Two Northwestern players ultimately pleaded guilty to gambling charges growing out of a point-shaving scheme to fix three basketball games in 1995. In return for payoffs from gamblers, the players agreed to hold down the score so that Northwestern would lose by more than the oddsmakers' point spread.
At the center of the scandal was Kevin Pendergast, a former Notre Dame football star who had gained fame in 1992 when he was hurriedly pressed into action during the Sugar Bowl game after the team's place kicker was injured. He kicked one field goal and an extra point at a critical time, helping the Irish to a dramatic 39-28 come-from-behind upset victory over favored Florida. Two years later, he kicked the winning field goal for Notre Dame in the Cotton Bowl in a stirring 24-21 victory over Texas A&M. He had arrived at Notre Dame on an athletic scholarship and was, in the words of a Notre Dame official, "a man of good character and strong values."
After he graduated, Pendergast's life took a different turn. Determined to become an entertainer, he formed a band. Nightlife brought him into contact with gamblers, and before long he was nearly $20,000 in debt.

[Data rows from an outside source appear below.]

-- ==== Sys2Proof/Machine/Flits.lean ====
section
/-! DEFINITION. The mesh as places and bits: routers, their ports and links, the header of a packet and the flits that carry it, and the
packets that flits deliver (spec/08 R250 to R257, R263). -/

namespace Sys2Proof.Machine

/-- Number of a router port. -/
def portNo : RPort → Nat
  | .n => 0
  | .e => 1
  | .s => 2
  | .w => 3
  | .loc => 4
  | .seam2 => 5

/-- Mesh row of a router (R250). -/
def meshRow (p : Nat) : Nat := 16 * (p / 288) + p % 144 / 9
/-- Mesh column of a router (R250). -/
def meshCol (p : Nat) : Nat := 9 * (p / 144 % 2) + p % 9
/-- The router at a mesh row and column. -/
def routerAt (r c : Nat) : Nat := (2 * (r / 16) + c / 9) * 144 + r % 16 * 9 + c % 9

/-- The routers that have a SEAM2 port (R250). -/
def hasSeam2 (p : Nat) : Bool :=
  decide (1 ≤ p % 9) && decide (p % 9 ≤ 7) && (if p < 288 then decide (p % 144 / 9 = 15) else decide (p % 144 / 9 = 0))

/-- The router and input port at the far end of an output port; none at a ring port, LOCAL or a port that does not exist. -/
def linkTo (p port : Nat) : Option (Nat × Nat) :=
  let r := meshRow p
  let c := meshCol p
  match port with
  | 0 => if r = 0 then none else some (routerAt (r - 1) c, 2)
  | 1 => if c = 17 then none else some (routerAt r (c + 1), 3)
  | 2 => if r = 31 then none else some (routerAt (r + 1) c, 0)
  | 3 => if c = 0 then none else some (routerAt r (c - 1), 1)
  | 5 => if hasSeam2 p then some (if p < 288 then routerAt (r + 1) c else routerAt (r - 1) c, 5) else none
  | _ => none

/-- Ring port number of an edge port of a router: on the outer row by slot, on the outer column 9 plus the row (R252). -/
def ringPort (p port : Nat) : Option Nat :=
  if (port = 0 ∧ meshRow p = 0) ∨ (port = 2 ∧ meshRow p = 31) then some (p % 9)
  else if (port = 3 ∧ meshCol p = 0) ∨ (port = 1 ∧ meshCol p = 17) then some (9 + p % 144 / 9)
  else none

/-- The router and output port of ring port k of die d. -/
def ringExit (d k : Nat) : Nat × Nat :=
  if k < 9 then (d * 144 + (if d < 2 then 0 else 15) * 9 + k, if d < 2 then 0 else 2)
  else (d * 144 + (k - 9) * 9 + (if d % 2 = 0 then 0 else 8), if d % 2 = 0 then 3 else 1)

/-! ## Packets as flits (R253, R254, R255) -/

/-- TYPE of a message as coded in its header. -/
def msgTypeCode : MsgType → Nat
  | .word => 0
  | .desc => 1
  | .shfInt64 => 2
  | .shfFp32 => 3
  | .shfWindow => 4
  | .shfEnd => 5
  | .reply => 6
  | .reserved => 7

/-- The 16 B message header (spec/07 R221). -/
def msgBytes (h : MsgHeader) : Bytes :=
  leBytes 16 (at_ h.key.dev.toNat 112 + at_ h.key.core.toNat 103 + at_ h.key.slot.toNat 101 + at_ h.key.chan.toNat 97 +
    at_ h.seq.toNat 81 + at_ h.dstCore.val 72 + at_ h.dstQ.toNat 66 + at_ (msgTypeCode h.type) 62 + at_ h.gen.toNat 54 +
    at_ (b2n h.anygen) 53 + at_ h.words.toNat 51 + at_ h.lane.toNat 37 + at_ (b2n h.mcast) 36)

/-- TYPE of a packet as its header codes it (R254). -/
def pktCode : PktType → Nat
  | .dmaWrite => 0
  | .dmaRead => 1
  | .readData => 2
  | .writeAck => 3
  | .message => 4
  | .msgReply => 5
  | .seal => 6
  | .migrate => 7
  | .span => 8

/-- STATUS as a header codes it (R254). -/
def statusCode : RespStatus → Nat
  | .ok => 0
  | .refused => 1
  | .poisoned => 2
  | .denied => 3

/-- A request is a request and not a response (R255). -/
def isRequest : PktType → Bool
  | .readData | .writeAck | .msgReply => false
  | _ => true

/-- A physical position as DST and SRC code it. -/
def posCode (p : Nat) : Nat := p / 144 + p % 144 / 9 * 4 + p % 9 * 64

/-- DST or SRC of a place: the slot that holds the core, or the ring port (ADDR 20:8) mod 25 of the die (R257). -/
def State.placeCode (s : State) (x : Place) (a : Word) : Nat :=
  match x with
  | .core n => posCode ((s.slotOf n).getD 0)
  | .ring d => d + 1024 + field a 20 8 % 25 * 2048
  | .slot p => posCode p

/-- DST_LC or SRC_LC of a place. -/
def lcCode : Place → Nat
  | .core n => 32768 + n
  | .ring _ | .slot _ => 0

/-- The header of a packet as its source makes it (R254). -/
def State.pktHeader (s : State) (p : Packet) : Bytes :=
  leBytes 2 (s.placeCode p.dst p.addr) ++ leBytes 2 (s.placeCode p.src p.addr) ++ leBytes 2 (lcCode p.dst) ++ leBytes 2 (lcCode p.src) ++
    [BitVec.ofNat 8 (pktCode p.type), BitVec.ofNat 8 (b2n (!isRequest p.type) + 2 * b2n p.fence + 4 * b2n p.poison + 8 * b2n p.adv),
     BitVec.ofNat 8 (statusCode p.status), 0] ++ leBytes 4 p.len ++ leBytes 4 p.tag.toNat ++ leBytes 8 p.addr.toNat ++ leBytes 4 0

/-- The payload of a packet: a message header first, where it has one. -/
def payloadOf (p : Packet) : Bytes := ((p.msg.map msgBytes).getD []) ++ p.data

/-- The data bits of a packet's flits: ceil((32 + payload) / 256) of them (R254). -/
def State.flitData (s : State) (p : Packet) : List (BitVec 2048) :=
  let b := s.pktHeader p ++ payloadOf p
  (List.range ((b.length + 255) / 256)).map (fun i => BitVec.ofNat 2048 (ofLe ((b.drop (256 * i)).take 256)))

/-- Field of a head flit's header, byte b, n bytes (R254). -/
def hdr (f : Flit) (b n : Nat) : Nat := fieldN f.data.toNat (8 * (b + n) - 1) (8 * b)

/-- The router that a packet header goes to, and the ring port it leaves by. -/
def headDest (f : Flit) : Nat × Option Nat :=
  let d := hdr f 0 2
  let die := fieldN d 1 0
  if d.testBit 10 then
    let x := ringExit die (fieldN d 15 11)
    (x.1, some x.2)
  else (die * 144 + fieldN d 5 2 * 9 + fieldN d 9 6, none)

/-- The sideband of a flit below its CRC. -/
def sideband (f : Flit) : Nat := f.kind.toNat + 4 * f.vc.toNat + 16 * b2n f.kill

/-- The CRC-32 over the 2,048 data bits of a flit and the sideband bits 4:0 (R253). -/
def flitCrc (f : Flit) : BitVec 32 :=
  BitVec.ofNat 32 (crcBits 5 (sideband f) ((leBytes 256 f.data.toNat).foldl (fun c b => crcByte c b.toNat) 0xFFFFFFFF) ^^^ 0xFFFFFFFF)

/-- The CRC of a flit is right (R253). -/
def flitOk (f : Flit) : Bool := decide (flitCrc f = f.crc)

/-- A flit with its CRC made anew. -/
def resealFlit (f : Flit) : Flit := { f with crc := flitCrc f }

/-- A flit as a link delivers it: the bits of `err` are inverted, numbered as data 2047:0 and the sideband from 2048 (R253). -/
def damagedFlit (f : Flit) (err : BitVec 2085) : Flit :=
  { data := f.data ^^^ err.extractLsb' 0 2048, kind := f.kind ^^^ err.extractLsb' 2048 2, vc := f.vc ^^^ err.extractLsb' 2050 2
    kill := f.kill ^^ err.getLsbD 2052, crc := f.crc ^^^ err.extractLsb' 2053 32 }

/-- HEAD or SINGLE. -/
def isHead (f : Flit) : Bool := decide (f.kind = 0) || decide (f.kind = 3)
/-- TAIL or SINGLE. -/
def isTail (f : Flit) : Bool := decide (f.kind = 2) || decide (f.kind = 3)

/-- KIND of flit i of n (R253). -/
def flitKind (n i : Nat) : BitVec 2 := if n = 1 then 3 else if i = 0 then 0 else if i + 1 = n then 2 else 1

/-- The adaptive channel of a packet's class (R256). -/
def classVc (t : PktType) : BitVec 2 := if isRequest t then 0 else 2

/-- The router and input port at which a packet of a source enters the mesh: LOCAL, or the ring port. -/
def State.entry (s : State) (p : Packet) : Nat × Nat :=
  match p.src with
  | .core n => ((s.slotOf n).getD 0, 4)
  | .ring d => ringExit d (field p.addr 20 8 % 25)
  | .slot q => (q, 4)

/-- The flits of a packet, on their way from its source's interface to its router (R254). -/
def State.packetFlits (s : State) (p : Packet) : List FlitWire :=
  let ds := s.flitData p
  let at_ := s.entry p
  ds.zipIdx.map (fun x => ⟨at_.1, at_.2, resealFlit { data := x.1, kind := flitKind ds.length x.2, vc := classVc p.type, kill := false, crc := 0 }⟩)

/-- A packet enters the mesh: its flits leave the interface of its source. -/
def State.inject (s : State) (p : Packet) : State := { s with net := s.net ++ [p], flits := s.flits ++ s.packetFlits p }

/-- What tells a packet by its head flit: all but DST and HOPS, which routers change, and SRC. -/
def fixedHead (d : BitVec 2048) : Nat := d.toNat / 2 ^ 32 % 2 ^ 56 + d.toNat / 2 ^ 96 * 2 ^ 96

/-- A packet on the mesh that a head flit belongs to. -/
def State.packetOf (s : State) (f : Flit) : Option Packet :=
  s.net.find? (fun p => decide (((s.flitData p).head?).map fixedHead = some (fixedHead f.data)))

/-- A packet whose head flit is gone does not arrive (R261, R263). -/
def State.lose (s : State) (f : Flit) : State :=
  match if isHead f then s.packetOf f else none with
  | some p => { s with net := s.net.erase p }
  | none => s

/-- The flits of a whole packet are at its destination: it has landed there, or is discarded when a flit has KILL (R263). -/
def State.land (s : State) (fs : List Flit) : State :=
  match fs.head?.bind s.packetOf with
  | some p =>
    let s := { s with net := s.net.erase p }
    if fs.any (fun f => f.kill) then s else { s with landed := s.landed ++ [p] }
  | none => s

/-- Router p. -/
def State.router (s : State) (p : Nat) : Router := tget (fun _ => Router.zero) s.routers p
/-- Router p changed. -/
def State.modRouter (s : State) (p : Nat) (f : Router → Router) : State :=
  { s with routers := tset (fun _ => Router.zero) s.routers p (f (s.router p)) }

/-- No packet is on the escape channels: none waits there, is on its way there or has a channel open. -/
def State.escIdle (s : State) : Bool :=
  s.flits.all (fun w => decide (w.flit.vc.toNat % 2 = 0)) &&
    s.routers.all (fun e => e.2.bufs.all (fun x => decide (x.1 % 2 = 0) || x.2.isEmpty) && e.2.owner.all (fun x => decide (x.1 % 2 = 0) || x.2.isNone))

/-- A table set that passed its check takes effect once no packet is left that follows the old one (R259). -/
def State.escSettle (s : State) : State :=
  match s.escNew with
  | some (t, true) => if s.escIdle then { s with esc := t, escNew := none } else s
  | _ => s

/-- Router p has lost its power or failed: the flits that it held are lost, and its neighbours' credits toward it stand as after a reset (R261). -/
def State.emptyRouter (s : State) (p : Nat) : State :=
  let s := (s.router p).bufs.foldl (fun s e => e.2.foldl (fun s f => s.lose f) s) s
  let s := (s.router p).asm.foldl (fun s e => e.2.foldl (fun s f => s.lose f) s) s
  let s := s.modRouter p (fun _ => Router.zero)
  ((List.range 6).foldl (fun s o => match linkTo p o with
    | some (u, q) => s.modRouter u (fun r => { r with credits := r.credits.filter (fun e => decide (e.1 / 4 ≠ q)) })
    | none => s) s).escSettle

/-- A packet has landed and waits at its destination. -/
def State.here (s : State) (p : Packet) : Bool := s.landed.contains p

/-- A packet is taken at its destination. -/
def State.take (s : State) (p : Packet) : State := { s with landed := s.landed.erase p }

end Sys2Proof.Machine
end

To help pay his bookies, Pendergast orchestrated the Northwestern point-shaving scheme. In February 1995 he made contact with Kenneth Dion Lee, 21, a starting guard on the Northwestern men's basketball squad. A three-point specialist who was one of the team's leading scorers, Lee had his own gambling problems. At one point Northwestern had suspended him for it. He had run up big debts too.
Pendergast promised to pay Lee thousands of dollars if he could hold down the score of certain Northwestern games. Lee agreed and later recruited starting center Dewey Williams and a third player. A college friend put Pendergast in touch with an acquaintance, Brian Irving, who lived in Reno and agreed to place the bets. Over the next few weeks, Pendergast and Irving put the plan into gear. Three Northwestern games were selected: against Wisconsin on Feb. 15, Penn State on Feb. 22 and Michigan on March 1. Once the Nevada sports books set the line, Pendergast would telephone Lee with that number. Northwestern, the underdog in all three games, had to lose each by more than the spread.

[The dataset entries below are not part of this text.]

/-- A send on a channel that has none in flight (R225, R227, R235). -/
def State.post (s : State) (n t chan opc : Nat) (dst : Option Nat) (multi : Bool) (unit : Option SendUnit)
    (ms : List OutMsg) : State :=
  let seq := (s.task n t).nextSeq chan
  let since := s.ns
  let pc := match unit with
    | none => (s.task n t).pc
    | some u => (((s.core n).outbox u).head?.map (fun m => m.pc)).getD 0
  let (s, ts) := s.postAll n t chan ms
  let r : SendRec := ⟨unit, chan, seq, dst, multi, opc, since, ts, pc⟩
  let s := s.modTask n t (fun k => { k with
    sends := k.sends ++ [r]
    pending := match dst with
      | some d => k.pending ++ [d]
      | none => k.pending })
  if ts.all (fun x => x.result.isSome) then s.sendDone n t r else s

/-- A send instruction once its messages are known: it waits for the task's dependency set to hold no OPEN epoch (spec/12
R399), and for its channel (R225). -/
def State.trySend (s : State) (n t chan opc : Nat) (dst : Option Nat) (multi : Bool) (ms : List OutMsg) : Try :=
  let k := s.task n t
  if !k.deps.isEmpty then .wait s 1 0 0 true
  else if k.sending chan then .wait s 1 0 0 false
  else .done (s.post n t chan opc dst multi none ms)

/-- SEND: a word-mode message of g[B] to g[B + X] (R219 to R225). -/
def trySENDw (n t : Nat) (f : InsnBits) (s : State) : Try :=
  let k := s.task n t
  let w := k.greg (fA f)
  let x := fX f % 4
  s.trySend n t (tgChan w) 0x60 (some (fD f)) false
    [⟨0, w, .word, x, tgLane w, none, (List.range (x + 1)).flatMap (fun j => leBytes 8 (k.greg (fB f + j)).toNat), false⟩]

/-- SENDD: the 64 B descriptor at a[B] + IMM, which is aligned to 64 B (spec/04 R133, R219 to R225). -/
def trySENDd (n t : Nat) (f : InsnBits) (s : State) : Try :=
  let k := s.task n t
  let w := k.greg (fA f)
  let addr := k.areg (fB f) + fImm64 f
  if addr.toNat % 64 ≠ 0 then .stop (s.endTask n t endAccess addr)
  else (s.taskRead n t addr 64 .narrow).try_ s n t addr (fun s b =>
    s.trySend n t (tgChan w) 0x61 (some (fD f)) false [⟨0, w, .desc, 0, tgLane w, none, b, false⟩])

/-- MSEND: one WORD message to each enabled target of the list at [a+IMM] (R234, R235). -/
def tryMSEND (n t : Nat) (f : InsnBits) (s : State) : Try :=
  let k := s.task n t
  let addr := k.addrA f
  if addr.toNat % 8 ≠ 0 then .stop (s.endTask n t endAccess addr)
  else (s.taskRead n t addr 16 .narrow).try_ s n t addr (fun s h =>
    let cnt := leAt h 0 1
    let en := leAt h 8 8
    if cnt = 0 ∨ 64 < cnt then .stop (s.endTask n t endIllegal (s.task n t).lastWord)
    else (s.taskRead n t (addr + 16) (8 * cnt) .narrow).try_ s n t addr (fun s b =>
      let x := fX f % 4
      let words := (List.range (x + 1)).flatMap (fun j => leBytes 8 (k.greg (fB f + j)).toNat)
      s.trySend n t (leAt h 1 1 % 16) 0x62 (some (fD f)) true
        (((List.range cnt).filter (fun i => en.testBit i)).map (fun i =>
          ⟨i, BitVec.ofNat 64 (leAt b (8 * i) 8), .word, x, tgLane (BitVec.ofNat 64 (leAt b (8 * i) 8)), none, words, true⟩))))

/-- SHFADD: a contribution to sheaf IMM bits 2:0: INT64, FP32, or the window partial at task address g[B] (R244). -/
def tryShfadd (n t : Nat) (f : InsnBits) (s : State) : Try :=
  let k := s.task n t
  let w := k.greg (fA f)
  let v := k.greg (fB f)
  let h := some (fImm f % 8)
  match fX f % 4 with
  | 0 => s.trySend n t (tgChan w) 0x68 none false [⟨0, w, .shfInt64, 0, tgLane w, h, leBytes 8 v.toNat, false⟩]
  | 1 => s.trySend n t (tgChan w) 0x68 none false [⟨0, w, .shfFp32, 0, tgLane w, h, leBytes 8 (field v 31 0), false⟩]
  | _ => (s.taskRead n t v 64 .narrow).try_ s n t v (fun s b =>
      s.trySend n t (tgChan w) 0x68 none false [⟨0, w, .shfWindow, 0, tgLane w, h, b, false⟩])

/-- SHFEND: an end token to sheaf IMM bits 2:0. The spec gives the instruction no operand for the count, which is free
(notes/assumptions/25.md). -/
def tryShfend (n t : Nat) (f : InsnBits) (s : State) : Try :=
  let w := (s.task n t).greg (fA f)
  let (v, s) := s.fresh
  s.trySend n t (tgChan w) 0x69 none false
    [⟨0, w, .shfEnd, 0, tgLane w, some (fImm f % 8), leBytes 8 (field v 31 0), false⟩]

/-- SEND. -/
def execSend (c : CoreId) (t : TaskSlot) (f : InsnBits) (s : State) : Host.Outcome State Fault Refusal :=
  .next (s.issue c t 0x60 f (fun _ _ => trySENDw c t f))
/-- SENDD. -/
def execSendd (c : CoreId) (t : TaskSlot) (f : InsnBits) (s : State) : Host.Outcome State Fault Refusal :=
  .next (s.issue c t 0x61 f (fun _ _ => trySENDd c t f))
/-- MSEND. -/
def execMsend (c : CoreId) (t : TaskSlot) (f : InsnBits) (s : State) : Host.Outcome State Fault Refusal :=
  .next (s.issue c t 0x62 f (fun _ _ => tryMSEND c t f))
/-- SHFADD. -/
def execShfadd (c : CoreId) (t : TaskSlot) (f : InsnBits) (s : State) : Host.Outcome State Fault Refusal :=
  .next (s.issue c t 0x68 f (fun _ _ => tryShfadd c t f))
/-- SHFEND. -/
def execShfend (c : CoreId) (t : TaskSlot) (f : InsnBits) (s : State) : Host.Outcome State Fault Refusal :=
  .next (s.issue c t 0x69 f (fun _ _ => tryShfend c t f))

/-! ## Results (R224, R227) -/

/-- A reply that no send of the task awaits is discarded and counted LATE (spec/08 R264). -/
def State.lateResponse (s : State) (n : Nat) : State := s.count (coreKey n rMESH_CNT) 63 32 1

/-- A reply reaches the core that sent its message (R224, R227, R235). A reply with STATUS REFUSED or DENIED from the
span engine ends the task (spec/08 R269, spec/10 R328). -/
def State.coreReply (s : State) (pkt : Packet) (h : MsgHeader) (n : CoreId) : State :=
  let t := h.key.slot.toNat
  let chan := h.key.chan.toNat
  let s := s.modCore n (fun c => c.settle pkt.tag)
  match (s.task n t).sends.find? (fun r => decide (r.chan = chan) && decide (r.seq = h.seq)) with
  | none => (s.lateResponse n)
  | some r =>
    if pkt.status = .refused then
      ((s.modTask n t (fun k => { k with sends := k.sends.filter (fun x => decide (x.chan ≠ chan)) })).endAsync n t r.pc endAccess 0)
    else if pkt.status = .denied then
      ((s.modTask n t (fun k => { k with sends := k.sends.filter (fun x => decide (x.chan ≠ chan)) })).endAsync n t r.pc endPermission 0)
    else
      let w : Word := BitVec.ofNat 64 (ofLe pkt.data)
      if !r.targets.any (fun x => decide (msgTag t chan x.idx h.seq = pkt.tag) && x.result.isNone) then
        (s.lateResponse n)
      else
        let r := { r with targets := r.targets.map (fun x =>
          if msgTag t chan x.idx h.seq = pkt.tag then { x with result := some w } else x) }
        let s := s.modTask n t (fun k => { k with sends := k.sends.map (fun x => if x.chan = chan then r else x) })
        (if r.targets.all (fun x => x.result.isSome) then s.sendDone n t r else s)

/-! ## Units that send (R241, R242, spec/12 R399) -/

/-- The window of an epoch of core n is SEALED: its entry says so, or has been freed after its seal. -/
def State.windowSealed (s : State) (n : Nat) (e : BitVec 32) : Bool :=
  match (s.sealUnit n).win e with
  | some w => decide (w.st = .sealed)
  | none => true

/-- The first message of an outbox marked as sent. -/
def Core.markFlying (c : Core) (u : SendUnit) : Core :=
  let mark (q : List UnitMsg) : List UnitMsg := match q with
    | m :: ms => { m with flying := true, backoff := none } :: ms
    | [] => []
  match u with
  | .drain d => c.setDrain d { c.drain d with outbox := mark (c.drain d).outbox }
  | .rowEngine => { c with rowOutbox := mark c.rowOutbox }

/-- A drain that sends to the same target has still to round or send a message of the same stream that comes earlier in the order of R189
(R241). -/
def Core.msgOwed (c : Core) (u : SendUnit) (m : UnitMsg) : Bool :=
  match u with
  | .rowEngine => false
  | .drain _ => (List.range 4).any (fun d =>
      let x := c.drain d
      let before (o : Nat) : Bool := decide (o / 2 ^ 37 = m.order / 2 ^ 37) && decide (o < m.order)
      decide (x.set.outKind = 2) && decide (x.set.target = m.target) &&
        (x.outbox.any (fun y => before y.order) || x.halfs.any (fun h => h.final && before (tokenOrder h.id d 0 0)) ||
          x.rounds.any (fun r => before (tokenOrder r.id d (r.col / 64) 0))))

/-- The first message of a unit's outbox leaves when its window is SEALED, its channel is free and no message comes before it. -/
def State.unitPost (s : State) (n : Nat) (u : SendUnit) (again : Bool) : State :=
  match (s.core n).outbox u with
  | [] => s
  | m :: _ =>
    let chan := tgChan m.target
    if m.flying ∨ m.backoff.isSome ≠ again ∨ s.ns < m.backoff.getD 0 ∨ !s.live n ∨ !s.windowSealed n m.epoch ∨ (s.core n).msgOwed u m ∨ (s.task n m.task).sending chan then s
    else
      let words := if m.type = .word then m.payload.length / 8 - 1 else 0
      let sheaf := if m.type = .word then none else some (tgQueue m.target % 8)
      (s.modCore n (fun c => c.markFlying u)).post n m.task chan (match u with | .drain _ => 0x41 | .rowEngine => 0x50) none false (some u)
        [⟨0, m.target, m.type, words, if m.type = .word then tgLane m.target else m.lane, sheaf, m.payload, false⟩]

/-- UNIT_SEND (R241, R399): a drain or the row engine sends its next message, once its own window is SEALED. -/
def execUnitSend (c : CoreId) (u : SendUnit) (s : State) : Host.Outcome State Fault Refusal := .next (s.unitPost c u false)

/-- UNIT_RESEND (R242): after FULL or FENCED and its back-off the unit sends the same message again. -/
def execUnitResend (c : CoreId) (u : SendUnit) (s : State) : Host.Outcome State Fault Refusal := .next (s.unitPost c u true)

end Sys2Proof.Machine
end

While the spread varied with each game, one factor was constant--the pivotal role Nevada played in executing the scheme. After Pendergast raised money in Chicago, he wired it to Irving in Reno. For the Penn State game, Irving bet $4,400 with the sports book at the Reno Hilton. When Penn State, a 14-point favorite, won by 30 points, Irving collected the group's winnings and wired an initial $6,000 payment to Pendergast, who gave Lee $4,000 in cash as his share.
For the Michigan game, Pendergast and two friends flew to Las Vegas on March 1 and bet $20,150 with the sports book at Caesars Palace that Northwestern would lose that night by at least 251/2 points. When Pendergast phoned Lee in Ann Arbor and conveyed that number, Lee was reluctant to go ahead because "the spread was too high." But Pendergast, according to court papers, was insistent, and to sweeten the deal offered to double Lee's take to $8,000. Only then did Lee agree.

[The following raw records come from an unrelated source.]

/-- DMA_REQUEST_ARRIVE (R57, R178, R184, R393): a request that has landed reaches a scratchpad. An isolated compute domain discards it; a range
that is not accepted or not powered is refused with no byte moved; a read of blocks with references waits for its NOTICEs. A MIGRATE packet is
acknowledged at its slot (R255). -/
def execDmaRequestArrive (pkt : Packet) (s : State) : Host.Outcome State Fault Refusal :=
  match pkt.dst with
  | .ring _ => .next s
  | .slot _ => .next (if s.here pkt ∧ pkt.type = .migrate then (s.take pkt).respond pkt .ok [] else s)
  | .core n =>
    let s1 := s.take pkt
    if !s.here pkt ∨ (pkt.type ≠ .dmaRead ∧ pkt.type ≠ .dmaWrite) then .next s
    else if !s.live n then .next (s1.countDiscard n)
    else match s.requestPieces n pkt with
      | none => .next (s1.respond pkt .refused [])
      | some ps =>
        if ps.any (fun q => !s.spadPowered n q.1 q.2) then .next ((s1.coreStat n rSPAD_STATUS 2).respond pkt .refused [])
        else if pkt.type = .dmaWrite then .next (s1.serveSpadWrite n pkt ps)
        else
          match s1.servePlan n ps (s.destOf pkt) pkt [] with
          | .now => .next (s1.serveSpadRead n pkt ps)
          | .held s => .next s
          | .full => .next (s.coreStat n rSEAL_STATUS 9)

/-! ## The posy records (spec/07 R249) -/

/-- A core's own DMA write of bytes to a local address is accepted: the address exists, and a scratchpad's group is powered. -/
def State.localWriteOk (s : State) (a len : Nat) : Bool :=
  s.memOk a len && (match s.kindOf a with
    | .spad n o => s.live n && s.spadPowered n o len
    | _ => true)

/-- POSY_DONE (R249): the records are written, or refused with POSY_ERR; DONE is set and GO reads zero. -/
def execPosyDone (c : CoreId) (s : State) : Host.Outcome State Fault Refusal :=
  match (s.core c).posy with
  | none => .next s
  | some (a, recs) =>
    let (go, s) := s.snooped a (72 * 64) true
    if !go then .next s
    else
    let key := coreKey c rQUE_POSY
    let s := s.modCore c (fun k => { k with posy := none })
    let s := s.setReg key (setBit (setBit (s.reg key) 63 false) 62 true)
    if s.localWriteOk a (72 * 64) then .next (s.store a recs.flatten) else .next (s.coreStat c rQUE_STATUS 4)

end Sys2Proof.Machine
end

As it turned out, Lee's misgivings were well placed. Northwestern lost, but by only 17 points, and Pendergast lost all his bets.
Ultimately, Pendergast, Irving, Lee and Williams would lose even more. When the game rigging was uncovered, they were sent to prison.
Since his release, Pendergast has become an advocate for the pending legislation that would end legal betting on college sports in Nevada. He has acknowledged his guilt and cooperated with authorities, but he has also singled out Nevada as the linchpin of the scheme. He told lawmakers and others on Capitol Hill in February, "Without Nevada, without the option of betting money in Nevada, the Northwestern basketball point-shaving scandal would not have occurred."